Images below are saved as .gif or .png files. Click on any image to link to an .eps file


We present a measurement of the top quark mass simulatneously in the Lepton+Jets and Dilepton decay channels. We use a datasample with integrated luminosity 3.2fb-1 collected by the CDF II detector. The data sample consists of 524 Lepton+Jets event candidates and 236 Dilepton event candidates.
In the Lepton+Jets channel a chi-squared function is minimized to obtain reconstructed top mass mtreco for every event. The invariant mass of the jets coming from the hadronically decaying W boson mjj is used to reduce the dominant systematic effect arising from the jet energy scale.
Neutrino Weighting Algorithm is applied to all Dilepton channel events where we integrate over the unknown quantites in the kinematically underconstrain system to obtiain the reconstructed top mass mtNWA. We newly introduce mT2 variable to replace HT- the scalar sum of the momenta of jets and leptons and missing transverse energy which give better mass resolution.
Kernel density estimation (KDE) is used produce probability density functions that are two-dimensional in the observables. The two-dimensional distributions (mtreco; mjj) and (mtNWA; mT2) from data are compared to Monte Carlo to measure the top quark mass and the jet energy scale. The jet energy calibration from the Lepton+Jets channel is naturally applied to the Dilepton channel. We measure Mtop=171.7 +1.4-1.5 (stat.+JES) +/- 1.1 (syst.) GeV/c2. We also perform separate fits in Lepton+Jets channel yielding Mtop=172.2 +1.5-1.6 (stat.+JES) +/- 1.1 (syst.) GeV/c2 and Dilepton channel yielding Mtop=169.3 +2.7-2.7 (stat.) +/- 3.2 (syst.) GeV/c2. Note that the Dilepton channel only fit has no in-situ JES calibration. Because mT2 observable has very intresting for mass measurement of SUSY particle, we add one more Top mass measurement in the Dilepton channel which we only use mT2 as observable. We yield Mtop=168.0 +4.8-4.0 (stat.) +/- 2.9 (syst.) GeV/c2. It is the first measurement using mT2 in the real data.

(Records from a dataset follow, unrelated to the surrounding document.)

-- ==== Sys2Proof/Laws/Memory.lean ====
section
/-! SUPPORT. The laws of memory: a read after a write (spec/20_memory.md R41, R42), the canonical form kept by every memory
operation, and what loading and storing a run of bytes does (R44). -/

namespace Sys2Proof.Machine

theorem Memory.find_drop (m : Memory) (a a' : Nat) :
    (m.drop a).find a' = if a' = a then none else m.find a' := by
  induction m with
  | nil => simp [Memory.drop, Memory.find]
  | cons p m ih =>
    obtain ⟨k, b⟩ := p
    by_cases hk : k = a
    · subst hk
      by_cases h : a' = k
      · subst h; simpa [Memory.drop] using ih
      · simp [Memory.drop, Memory.find, ih, h, Ne.symm h]
    · by_cases h : k = a'
      · subst h; simp [Memory.drop, Memory.find, hk]
      · simp [Memory.drop, Memory.find, hk, h, ih]

theorem Memory.find_put (m : Memory) (a a' : Nat) (b : Byte) :
    (m.put a b).find a' = if a' = a then some b else m.find a' := by
  induction m with
  | nil => simp [Memory.put, Memory.find, eq_comm]
  | cons p m ih =>
    obtain ⟨k, x⟩ := p
    simp only [Memory.put]
    split
    · simp [Memory.find, eq_comm]
    · split
      · rename_i h; subst h
        by_cases h : a = a'
        · simp [Memory.find, h]
        · simp [Memory.find, h, Ne.symm h]
      · rename_i h
        by_cases h' : k = a'
        · subst h'; simp [Memory.find, Ne.symm h]
        · simp [Memory.find, h', ih]

/-- Read after write: the byte written, and every other byte as before. -/
@[simp] theorem Memory.read_write (c : Config) (m : Memory) (a a' : Nat) (b : Byte) :
    (m.write c a b).read c a' = if a' = a then b else m.read c a' := by
  unfold Memory.write Memory.read
  split
  · rename_i h
    rw [Memory.find_drop]
    split
    · rename_i h'; subst h'; simp [h]
    · rfl
  · rw [Memory.find_put]
    split <;> rfl

/-- Read after a run of writes: byte j of the run at a + j, every other byte as before. -/
theorem Memory.read_writeAll (c : Config) (m : Memory) (a : Nat) (bs : List Byte) (a' : Nat) :
    (m.writeAll c a bs).read c a' =
      if a ≤ a' ∧ a' < a + bs.length then bs.getD (a' - a) 0 else m.read c a' := by
  induction bs generalizing m a with
  | nil => simp only [Memory.writeAll, List.length_nil]; split <;> first | omega | rfl
  | cons b bs ih =>
    rw [Memory.writeAll, ih, Memory.read_write]
    by_cases h0 : a' = a
    · subst h0; simp
    · by_cases h1 : a + 1 ≤ a' ∧ a' < a + 1 + bs.length
      · have h2 : a ≤ a' ∧ a' < a + (bs.length + 1) := by omega
        obtain ⟨d, hd⟩ : ∃ d, a' - a = d + 1 := ⟨a' - a - 1, by omega⟩
        have hd' : a' - (a + 1) = d := by omega
        simp [h1, h2, hd, hd']
      · have h2 : ¬ (a ≤ a' ∧ a' < a + (bs.length + 1)) := by omega
        rw [if_neg h1, if_neg h0, if_neg (by simpa using h2)]

theorem Memory.mem_drop {m : Memory} {a : Nat} {p : Host.Cell} (h : p ∈ m.drop a) : p ∈ m := by
  induction m with
  | nil => exact h
  | cons q m ih =>
    simp only [Memory.drop] at h
    split at h
    · exact List.mem_cons_of_mem _ (ih h)
    · rcases List.mem_cons.mp h with h | h
      · exact h ▸ List.mem_cons_self
      · exact List.mem_cons_of_mem _ (ih h)

theorem Memory.mem_put {m : Memory} {a : Nat} {b : Byte} {p : Host.Cell} (h : p ∈ m.put a b) :
    p = (a, b) ∨ p ∈ m := by
  induction m with
  | nil => simpa [Memory.put] using h
  | cons q m ih =>
    simp only [Memory.put] at h
    split at h
    · simpa using h
    · split at h
      · rcases List.mem_cons.mp h with h | h
        · exact .inl h
        · exact .inr (List.mem_cons_of_mem _ h)
      · rcases List.mem_cons.mp h with h | h
        · exact .inr (h ▸ List.mem_cons_self)
        · exact (ih h).imp_right (List.mem_cons_of_mem _)

theorem Memory.sorted_drop {m : Memory} (a : Nat) (h : m.Pairwise (fun p q => p.1 < q.1)) :
    (m.drop a).Pairwise (fun p q => p.1 < q.1) := by
  induction m with
  | nil => exact h
  | cons q m ih =>
    obtain ⟨hq, hm⟩ := List.pairwise_cons.mp h
    simp only [Memory.drop]
    split
    · exact ih hm
    · exact List.pairwise_cons.mpr ⟨fun p hp => hq p (Memory.mem_drop hp), ih hm⟩

theorem Memory.sorted_put {m : Memory} (a : Nat) (b : Byte) (h : m.Pairwise (fun p q => p.1 < q.1)) :
    (m.put a b).Pairwise (fun p q => p.1 < q.1) := by
  induction m with
  | nil => simp [Memory.put]
  | cons q m ih =>
    obtain ⟨hq, hm⟩ := List.pairwise_cons.mp h
    simp only [Memory.put]
    split
    · rename_i ha
      refine List.pairwise_cons.mpr ⟨fun p hp => ?_, h⟩
      rcases List.mem_cons.mp hp with hp | hp
      · exact hp ▸ ha
      · exact Nat.lt_trans ha (hq p hp)
    · split
      · rename_i ha
        exact List.pairwise_cons.mpr ⟨fun p hp => by simpa [ha] using hq p hp, hm⟩
      · refine List.pairwise_cons.mpr ⟨fun p hp => ?_, ih hm⟩
        rcases Memory.mem_put hp with hp | hp
        · subst hp; dsimp only; omega
        · exact hq p hp

theorem Memory.drop_no_key (m : Memory) (a : Nat) : ∀ p ∈ m.drop a, p.1 ≠ a := by
  induction m with
  | nil => simp [Memory.drop]
  | cons q m ih =>
    simp only [Memory.drop]
    split
    · exact ih
    · rename_i hk
      intro p hp
      rcases List.mem_cons.mp hp with hp | hp
      · exact hp ▸ hk
      · exact ih p hp

/-- A write inside memory keeps the canonical form. -/
theorem Memory.write_keeps_wf {c : Config} {m : Memory} {a : Nat} (b : Byte) (ha : a < memSize) (h : m.wf c) :
    (m.write c a b).wf c := by
  unfold Memory.write
  split
  · exact ⟨Memory.sorted_drop a h.1, fun p hp => h.2 p (Memory.mem_drop hp)⟩
  · rename_i hb
    refine ⟨Memory.sorted_put a b h.1, fun p hp => ?_⟩
    rcases Memory.mem_put hp with rfl | hp
    · exact ⟨ha, hb⟩
    · exact h.2 p hp

/-- A run of writes inside memory keeps the canonical form. -/
theorem Memory.writeAll_keeps_wf {c : Config} {m : Memory} {a : Nat} (bs : List Byte)
    (ha : a + bs.length ≤ memSize) (h : m.wf c) : (m.writeAll c a bs).wf c := by
  induction bs generalizing m a with
  | nil => exact h
  | cons b bs ih =>
    simp only [List.length_cons] at ha
    exact ih (by omega) (Memory.write_keeps_wf b (by omega) h)

theorem inMemory_iff (a n : Nat) : inMemory a n = true ↔ n = 0 ∨ a + n ≤ memSize := by
  simp [inMemory]

/-- Everything `loadBytes` can do: the bytes, when the whole range is in memory. -/
theorem State.loadBytes_eq (s : State) (a n : Nat) :
    s.loadBytes a n =
      if n = 0 ∨ a + n ≤ memSize then some ((List.range n).map fun j => s.byte (a + j)) else none := by
  simp [State.loadBytes, inMemory]

/-- Everything `storeBytes` can do: the run of writes, when the whole range is in memory. -/
theorem State.storeBytes_eq (s : State) (a : Nat) (bs : List Byte) :
    s.storeBytes a bs =
      if bs.length = 0 ∨ a + bs.length ≤ memSize then some { s with mem := s.mem.writeAll s.cfg a bs } else none := by
  simp [State.storeBytes, inMemory]

/-- A store that answers keeps the canonical form. -/
theorem State.storeBytes_keeps_wf {s t : State} {a : Nat} {bs : List Byte} (h : s.storeBytes a bs = some t)
    (hw : s.mem.wf s.cfg) : t.mem.wf t.cfg := by
  rw [State.storeBytes_eq] at h
  split at h
  · rename_i hr
    cases h
    rcases hr with hr | hr
    · cases bs with
      | nil => exact hw
      | cons b bs => simp at hr
    · exact Memory.writeAll_keeps_wf bs hr hw
  · cases h

/-- LoadByte keeps the canonical form. -/
theorem State.loadByte_keeps_wf {s : State} (a : Addr12) (b : Byte) (hw : s.mem.wf s.cfg) :
    (s.loadByte a b).mem.wf (s.loadByte a b).cfg := by
  unfold State.loadByte
  split
  · exact Memory.write_keeps_wf b a.isLt hw
  · exact hw

/-- Load keeps the canonical form. -/
theorem State.load_keeps_wf {s t : State} {bs : List Byte} (h : s.load bs = .ok t) (hw : s.mem.wf s.cfg) :
    t.mem.wf t.cfg := by
  unfold State.load at h
  split at h
  · rename_i hl
    cases h
    refine Memory.writeAll_keeps_wf bs ?_ hw
    simp only [progMax] at hl
    simp only [progBase, memSize]
    omega
  · cases h

/-- Placing an instruction keeps the canonical form. -/
theorem State.withFetchWord_keeps_wf {s : State} (nbits w : Nat) (hw : s.mem.wf s.cfg) :
    (s.withFetchWord nbits w).mem.wf (s.withFetchWord nbits w).cfg := by
  unfold State.withFetchWord
  cases h : s.storeBytes s.pc.toNat (bytesOfWord (tableWord nbits w)) with
  | none => exact hw
  | some t => exact State.storeBytes_keeps_wf h hw

/-- Reset memory has the canonical form: nothing is listed. -/
theorem State.resetWith_wf (c : Config) : (State.resetWith c).mem.wf (State.resetWith c).cfg :=
  ⟨.nil, fun _ h => by cases h⟩

/-- A byte of reset memory is its reset contents. -/
theorem State.resetWith_byte (c : Config) (a : Nat) : (State.resetWith c).byte a = resetByte c a := rfl

end Sys2Proof.Machine
end

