theorem decodeClass8_eq_none_iff (w : Word) :
    decodeClass8 w = none ↔ fieldN w ∈ [0x8, 0x9, 0xA, 0xB, 0xC, 0xD, 0xF] := by
  unfold decodeClass8
  split
  case h_10 =>
    have hlt : (fieldN w).toNat < 16 := (fieldN w).isLt
    simp only [imp_false] at *
    simp only [true_iff, List.mem_cons, List.not_mem_nil, ← BitVec.toNat_inj, BitVec.ofNat_eq_ofNat,
      BitVec.reduceToNat]
    omega
  all_goals simp [← BitVec.toNat_inj, *]

theorem decodeClassE_eq_none_iff (w : Word) : decodeClassE w = none ↔ fieldKK w ∉ [0x9E, 0xA1] := by
  unfold decodeClassE
  split <;> simp_all [← BitVec.toNat_inj]

theorem decodeClassF_eq_none_iff (w : Word) :
    decodeClassF w = none ↔ fieldKK w ∉ [0x07, 0x0A, 0x15, 0x18, 0x1E, 0x29, 0x33, 0x55, 0x65] := by
  unfold decodeClassF
  split <;> simp_all [← BitVec.toNat_inj]

/-- Settles O5: the class decides which second-level selector, if any, can leave the word unknown. -/
theorem unknownWordsByClass : Obligations.UnknownWordsByClass := by
  intro w
  unfold decodeWord
  split
  case h_1 hop => simp [decodeClass0_eq_none_iff, ← BitVec.toNat_inj, hop]
  case h_9 hop => simp [decodeClass8_eq_none_iff, ← BitVec.toNat_inj, hop]
  case h_15 hop => simp [decodeClassE_eq_none_iff, ← BitVec.toNat_inj, hop]
  case h_16 hop => simp [decodeClassF_eq_none_iff, ← BitVec.toNat_inj, hop]
  case h_6 hop | h_10 hop => simp [← BitVec.toNat_inj, hop]
  case h_17 =>
    have hlt : (fieldOP w).toNat < 16 := (fieldOP w).isLt
    simp only [imp_false] at *
    omega
  all_goals next hop => simp [← BitVec.toNat_inj, hop]

/-! ### The opcode table (R64, R65) -/

/-- Rows that match one word agree on the bits both compare. -/
theorem OpcodeRow.code_and_mask_eq {r q : OpcodeRow} {w : Word} (hr : r.covers w = true) (hq : q.covers w = true) :
    r.code &&& q.mask = q.code &&& r.mask := by
  rw [OpcodeRow.covers, beq_iff_eq] at hr hq
  rw [← hr, ← hq, BitVec.and_assoc, BitVec.and_assoc, BitVec.and_comm r.mask]

theorem opcodeRow_eq_of_code_and_mask_eq :
    ∀ r ∈ opcodeTable, ∀ q ∈ opcodeTable, r.code &&& q.mask = q.code &&& r.mask → r = q := by decide

theorem opcodeRow_eq_of_mnemonic_eq :
    ∀ r ∈ opcodeTable, ∀ q ∈ opcodeTable, r.mnemonic = q.mnemonic → r = q := by decide

/-- Settles O3: two different rows differ on a bit both compare. -/
theorem noWordMatchesTwoRows : Obligations.NoWordMatchesTwoRows :=
  ⟨rfl, fun _ r hr q hq hrw hqw =>
    opcodeRow_eq_of_code_and_mask_eq r hr q hq (OpcodeRow.code_and_mask_eq hrw hqw)⟩

/-- Every instruction's word matches the row of its name. -/
theorem tableRow_statement (i : Instr) : Laws.TableRow.Statement i := by
  open Laws.TableRow in
  cases i
  exacts [cls, ret, jp _, call _, seI _ _, sneI _ _, seR _ _, ldI _ _, addI _ _, ldR _ _, orR _ _, andR _ _, xorR _ _,
    addR _ _, sub _ _, shr _ _, subn _ _, shl _ _, sneR _ _, ldIndex _, jpV0 _, rnd _ _, drw _ _ _, skp _, sknp _,
    ldGetDT _, ldKey _, ldSetDT _, ldSetST _, addIndex _, ldFont _, ldBcd _, ldStore _, ldLoad _]

/-- Row by row, the table compares the selector its class dispatches on, with a value the class lists (R66). -/
theorem opcodeTable_selectors : ∀ r ∈ opcodeTable, fieldOP r.mask = 0xF ∧
    (fieldOP r.code = 0x0 → r.mask = 0xFFFF ∧ (r.code = 0x00E0 ∨ r.code = 0x00EE)) ∧
    (fieldOP r.code = 0x5 ∨ fieldOP r.code = 0x9 → fieldN r.mask = 0xF ∧ fieldN r.code = 0x0) ∧
    (fieldOP r.code = 0x8 → fieldN r.mask = 0xF ∧ fieldN r.code ∉ [0x8, 0x9, 0xA, 0xB, 0xC, 0xD, 0xF]) ∧
    (fieldOP r.code = 0xE → fieldKK r.mask = 0xFF ∧ fieldKK r.code ∈ [0x9E, 0xA1]) ∧
    (fieldOP r.code = 0xF → fieldKK r.mask = 0xFF ∧
      fieldKK r.code ∈ [0x07, 0x0A, 0x15, 0x18, 0x1E, 0x29, 0x33, 0x55, 0x65]) := by decide

/-- A field that a row's mask covers whole holds the row's value in every word the row matches. -/
theorem OpcodeRow.extract_eq_of_covers {r : OpcodeRow} {w : Word} (h : r.covers w = true) (a n : Nat)
    (hm : r.mask.extractLsb' a n = BitVec.allOnes n) : w.extractLsb' a n = r.code.extractLsb' a n := by
  rw [OpcodeRow.covers, beq_iff_eq] at h
  rw [← h, BitVec.extractLsb'_and, hm, BitVec.and_allOnes]

theorem decodeWord_ne_none_of_covers {r : OpcodeRow} (hr : r ∈ opcodeTable) {w : Word} (h : r.covers w = true) :
    decodeWord w ≠ none := by
  obtain ⟨hmask, h0, h59, h8, hE, hF⟩ := opcodeTable_selectors r hr
  have hop : fieldOP w = fieldOP r.code := OpcodeRow.extract_eq_of_covers h 12 4 hmask
  have hn (hm : fieldN r.mask = 0xF) : fieldN w = fieldN r.code := OpcodeRow.extract_eq_of_covers h 0 4 hm
  have hkk (hm : fieldKK r.mask = 0xFF) : fieldKK w = fieldKK r.code := OpcodeRow.extract_eq_of_covers h 0 8 hm
  rw [Ne, unknownWordsByClass w, hop]
  rintro (⟨hc, hne, hne'⟩ | ⟨hc, hne⟩ | ⟨hc, hmem⟩ | ⟨hc, hne⟩ | ⟨hc, hmem⟩ | ⟨hc, hmem⟩)
  · obtain ⟨hm, hcode⟩ := h0 hc
    rw [OpcodeRow.covers, hm, beq_iff_eq] at h
    have hw : w = r.code := (BitVec.and_allOnes).symm.trans h
    exact hcode.elim (fun hcls => hne (hw.trans hcls)) (fun hret => hne' (hw.trans hret))
  · obtain ⟨hm, hcode⟩ := h59 (.inl hc)
    exact hne ((hn hm).trans hcode)
  · obtain ⟨hm, hcode⟩ := h8 hc
    exact hcode (hn hm ▸ hmem)
  · obtain ⟨hm, hcode⟩ := h59 (.inr hc)
    exact hne ((hn hm).trans hcode)
  · obtain ⟨hm, hcode⟩ := hE hc
    exact hmem (hkk hm ▸ hcode)
  · obtain ⟨hm, hcode⟩ := hF hc
    exact hmem (hkk hm ▸ hcode)

theorem exists_row_of_decodeWord {w : Word} {i : Instr} (h : decodeWord w = some i) :
    ∃ q ∈ opcodeTable, q.mnemonic = i.mnemonic ∧ q.covers w = true := by
  have hrow := tableRow_statement i
  rwa [Laws.TableRow.Statement, encode_of_decodeWord h] at hrow

/-- Settles O4: a matched word decodes, and what it decodes to has the only row that matches. -/
theorem decoderAgreesWithOpcodeTable : Obligations.DecoderAgreesWithOpcodeTable := by
  intro w r hr
  constructor
  · intro hrw
    obtain ⟨i, hd⟩ := Option.ne_none_iff_exists'.mp (decodeWord_ne_none_of_covers hr hrw)
    obtain ⟨q, hq, hname, hqw⟩ := exists_row_of_decodeWord hd
    exact ⟨i, hd, by rw [noWordMatchesTwoRows.2 w r hr q hq hrw hqw, hname]⟩
  · rintro ⟨i, hd, hname⟩
    obtain ⟨q, hq, hname', hqw⟩ := exists_row_of_decodeWord hd
    rwa [opcodeRow_eq_of_mnemonic_eq r hr q hq (hname.symm.trans hname'.symm)]

/-- Settles O6: each word is the decoder's own computation. -/
theorem workedEncodingsDecode : Obligations.WorkedEncodingsDecode := ⟨rfl, rfl, rfl, rfl, rfl, rfl, rfl, rfl⟩

end Sys2Proof.Machine
end

section
/-! PROOFS. Call and return (spec/41_control_flow.md section 1): the frame of an instruction that writes the stack and pc only,
and the two outcomes of each. -/

namespace Sys2Proof.Machine

/-! ### The frame of the stack and pc -/

/-- Everything but SP, the stack cells and pc. -/
def OnlyStackAndPc (s t : State) : Prop :=
  KeepsRegs s t ∧ KeepsIndex s t ∧ KeepsTimers s t ∧ KeepsMemory s t ∧ KeepsDisplay s t ∧ KeepsStatus s t ∧
    KeepsParams s t ∧ KeepsInput s t

/-- No cell of the frame reads the stack or pc, so what holds of the unchanged state holds here. -/
theorem onlyStackAndPc_setPc (s : State) (sp : Fin 17) (stack : Vector Word 16) (w : Word) :
    OnlyStackAndPc s ({ s with sp := sp, stack := stack }.setPc w) := by
  obtain ⟨hindex, _, hkept⟩ := OnlyRegsAndPc.refl s
  exact ⟨fun _ => rfl, hindex, hkept⟩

mT2 was initially introudced to measure the mass of massive particles that decay into the final state including two invisible particles. Because LHC is going to ready for data taking, the mass measurement of new particle is very interesting. Although there are many interesting on mT2 to measure the mass of exotic particles, nobody apply this value in the real data. The ttbar system in the Dilepton channel have two invisible particles and have real data with well established background estimation. Therefore, the top mass measurement in the Dilepton channel using mT2 is very interesting. In addition, our usual mass measurement in the Dilepton channel used two observables which are mtNWA and HT but, HT has poor mass resolution we have the place to include mT2 in our measurement. We performed pseudoexperiments to get the statistical uncertainties of the top quark mass in the Dilepton channel. Below shows the statistical uncertainties when we use mtNWA(left), mT2(middle) and, HT(right).
NWA mt2 ht

It is clear that mT2 has better resolution than HT for the top quark mass measurement. We performed pseudoexperiments with the two dimensional input, below shows statistical uncertainties (left) and the RMS of mass measurement (right). We overlaid two cases, mtNWA and mT2 (blue), mtNWA and HT (red). We obtained ~10% improvement by replacing HT with mT2.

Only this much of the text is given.